BEGIN
/-- HELLO (R274, R288, R332): in HELLO state it is checked; on an ACTIVE port it starts a port reset, also when the link
retrains by the time it is processed. One that meets a retrain before the check waits for it, and on a port that is not
trained it has no effect. -/
def hello (s : State) (p : Nat) : State :=
  match ingressHead s p cHELLO with
  | none => s
  | some x =>
    let st := (getPort s p).st
    let hi := (getPort s p).hello
    let s0 := s
    let s := takeHead s p cHELLO
    if st = pACTIVE ∨ (st = pRETRAIN ∧ hi = true) then portReset s p 7 0
    else if st = pRETRAIN then s0
    else if st ≠ pHELLO then s
    else if helloOk s p x then portUp s p
    else
      let s := modPort s p (fun y => { y with st := pDOWN, rate := 3 })
      if p < 8 then event s [qFW, qSB] 0x1003 p 1 else event s [qFW, qSB] 0xF007 0 2

def execHello (p : Fin 11) (s : State) : Host.Outcome State Fault Refusal := .next (hello s p.val)

/-! ## Link errors (R285) -/

/-- FLIT_CRC_ERROR: the adapter replays; every flit is delivered once. -/
def execFlitCrcError (p : Fin 11) (s : State) : Host.Outcome State Fault Refusal :=
  .next (if linkUp (getPort s p.val) then countPort s p.val 9 1 else s)

/-- RETRAIN: responses wait in their slots while the link retrains. -/
def execRetrain (p : Fin 11) (s : State) : Host.Outcome State Fault Refusal :=
  .next (if linkUp (getPort s p.val) then
           linksFrom (portActive s p.val) (countPort (modPort s p.val (fun x => { x with st := pRETRAIN, rate := 3 })) p.val 10 1) p.val
         else s)

/-- RETRAIN_LIMIT: the retrain has not ended within 50 µs. -/
def execRetrainLimit (p : Fin 11) (s : State) : Host.Outcome State Fault Refusal :=
  .next (if (getPort s p.val).st = pRETRAIN then portReset s p.val 3 0 else s)

/-! ## Notes and event records (R268, R566) -/

/-- Every port that had sent READY before PFAIL_N has sent FLUSHED since SAVE_FENCE (R268). -/
def allFlushed (s : State) : Bool := (List.range 8).all (fun p => !(getPort s p).fenced || (getPort s p).flushed)

/-- A record as its 32 B (R563). -/
def packEvent (q : Nat) (r : EvRec) : Slot :=
  mkSlot [(0, cEVT), (4, r.sev.toNat), (6, if 1 < r.count.toNat then 1 else 0), (7, if r.mobj then 1 else 0), (8, q), (16, r.code.toNat), (32, r.qseq.toNat), (64, r.tfirst.toNat), (128, r.count.toNat), (160, r.tspan.toNat), (176, r.obj.toNat), (224, r.detail.toNat)]

/-- EVT (R566, R568): the next record of port p's queue is sent, closed by the start of its transmission, and spends one
EVT credit. One that egress finds uncorrectable goes with PSN set, and its COUNT is lost (R285, R569). -/
def sendEvt (s : State) (p : Nat) (bad : Bool) : State :=
  let x := getPort s p
  let q := getQueue s p
  match q.recs.find? (fun r => !r.sent) with
  | none => s
  | some r =>
    let h := getHeld x cEVT
    if x.st = pACTIVE ∧ x.ready = true ∧ 0 < h.avail then
      let s := setPort s p { setHeld x cEVT { h with avail := h.avail - 1 } with tx := x.tx ++ [mkFlit x bad [packEvent p r]], evtSent := x.evtSent + 1 }
      let q := { q with recs := updFirst (fun r => !r.sent) (fun r => { r with sent := true, isOpen := false }) q.recs }
      setQueue s p (if bad then evLose s.clock.time r.count.toNat q else q)
    else s

def execEvt (p : EvtSend) (s : State) : Host.Outcome State Fault Refusal := .next (sendEvt s p.port.val p.bad)

/-! ## Rolling calibration (R290, R291) -/

/-- The redundant lanes of a direction in use, and the change of that set. -/
def redSet (x : Port) (rx : Bool) : BitVec 4 := if rx then x.rxRed else x.txRed
def useRed (x : Port) (rx : Bool) (g q : Nat) : Port :=
  if rx then { x with rxRed := x.rxRed ||| (1 <<< (2 * g + q)) } else { x with txRed := x.txRed ||| (1 <<< (2 * g + q)) }

/-- Lanes of one direction that stand on redundant lanes, as LANES counts them (R296). -/
def lanesUsed (x : Port) (rx : Bool) : Nat := ((List.range 4).filter (fun i => bit i (redSet x rx))).length

/-- The lowest free redundant lane of a group of 32 (R256, R290). -/
def freeRed (x : Port) (rx : Bool) (g : Nat) : Option Nat := (List.range 2).find? (fun q => !bit (2 * g + q) (redSet x rx))

/-- The progress of a LANE_CAL that holds port p's lanes (R535): one more lane calibrated (0), left on its redundant lane (1)
or skipped (2). -/
def laneProgress (s : State) (p i : Nat) : State :=
  match s.waitos.ops.find? (fun e => match e.2 with | some x => x.state == 0 && decide (x.obj = (4, p)) | none => false) with
  | some (h, some x) => setOp s h (some { x with progress := x.progress + BitVec.ofNat 64 (2 ^ (8 * i)) })
  | _ => s

/-- A sideband message of the calibration under way (R290): its flit count lies at least 256 flits ahead. -/
def laneMessage (x : Port) (back : Bool) (c : LaneRun) : Port :=
  { x with lmsg := x.lmsg ++ [⟨back, c.lane, c.rx, c.red, x.tx.length + 256 + (Config.laneAhead c.lane).toNat⟩] }

/-- The pass of rolling calibration comes to a lane; one that it has come to already begins the next pass (log entry 113). -/
def passTo (x : Port) (i : Nat) : Port :=
  if bit i x.pass then { x with pass := 1 <<< i, skipped := 0 } else { x with pass := x.pass ||| (1 <<< i) }

/-- A group of 32 of a direction as a bit number. -/
def groupBit (rx : Bool) (g : Nat) : Nat := 2 * b2n rx + g

/-- The LANE_CAL that runs, with its handle and the lanes that are still to run (R535). -/
def laneOp (s : State) : Option (Nat × Op) :=
  match s.waitos.ops.find? (fun e => match e.2 with | some x => x.state == 0 && x.cmd == 0x0303 | none => false) with
  | some (h, some x) => some (h, x)
  | _ => none

/-- Calibration of a lane may begin now: while a LANE_CAL runs, only of the lane that is its next (R535). -/
def laneTurn (s : State) (p i : Nat) : Bool :=
  match laneOp s with
  | some (_, x) => decide (x.obj = (4, p)) && decide (x.data.head? = some i)
  | none => true

/-- The lane that a LANE_CAL has come to is none of those still to run. -/
def laneTaken (s : State) : State :=
  match laneOp s with
  | some (h, x) => setOp s h (some { x with data := x.data.tail })
  | none => s

/-- LANE_SHIFT (R290): calibration of lane L begins with free redundant lane Q of its group of 32, on one port at a time across
the device. A group with no free redundant lane is not calibrated, and is counted once per pass (R291). The lanes of a LANE_CAL run
before the routine pass goes on (R535). -/
def laneShift (s : State) (p lane : Nat) (rx : Bool) : State :=
  let x := getPort s p
  let i := 64 * b2n rx + lane
  if x.st ≠ pACTIVE ∨ x.calen = false ∨ s.ports.any (fun e => e.2.cal.isSome) = true ∨ laneTurn s p i = false then s
  else
    let y := if (laneOp s).isSome then x else passTo x i
    let s := laneTaken s
    let g := groupBit rx (lane / 32)
    match freeRed x rx (lane / 32) with
    | none =>
      let s := laneProgress (setPort s p { y with skipped := bset g 1 y.skipped 1 }) p 2
      if bit g y.skipped then s else countPort s p 13 1
    | some q =>
      let c : LaneRun := ⟨lane, rx, q, 0, now s⟩
      setPort s p { laneMessage y false c with cal := some c }

def execLaneShift (p : Fin 11) (lane : Fin 64) (rx : Bool) (s : State) : Host.Outcome State Fault Refusal := .next (laneShift s p.val lane.val rx)

/-- LANE_SHIFT_ACK (R290): the acknowledgement of LANE_SHIFT puts the traffic on Q; that of LANE_RETURN puts it back on L, and
the calibration is done. -/
def laneAck (s : State) (p : Nat) : State :=
  match (getPort s p).cal with
  | none => s
  | some c =>
    if c.ph = 0 then modPort s p (fun x => { x with cal := some { c with ph := 1 } })
    else if c.ph = 2 then laneProgress (countPort (modPort s p (fun x => { x with cal := none })) p 12 1) p 0
    else s

def execLaneShiftAck (p : Fin 11) (s : State) : Host.Outcome State Fault Refusal := .next (laneAck s p.val)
END
YOUR ASSIGNMENT: Using the listing, copy every line where the word "laneProgress" shows up.

OUTPUT FOR THIS EXERCISE:
def laneProgress (s : State) (p i : Nat) : State :=
      let s := laneProgress (setPort s p { y with skipped := bset g 1 y.skipped 1 }) p 2
    else if c.ph = 2 then laneProgress (countPort (modPort s p (fun x => { x with cal := none })) p 12 1) p 0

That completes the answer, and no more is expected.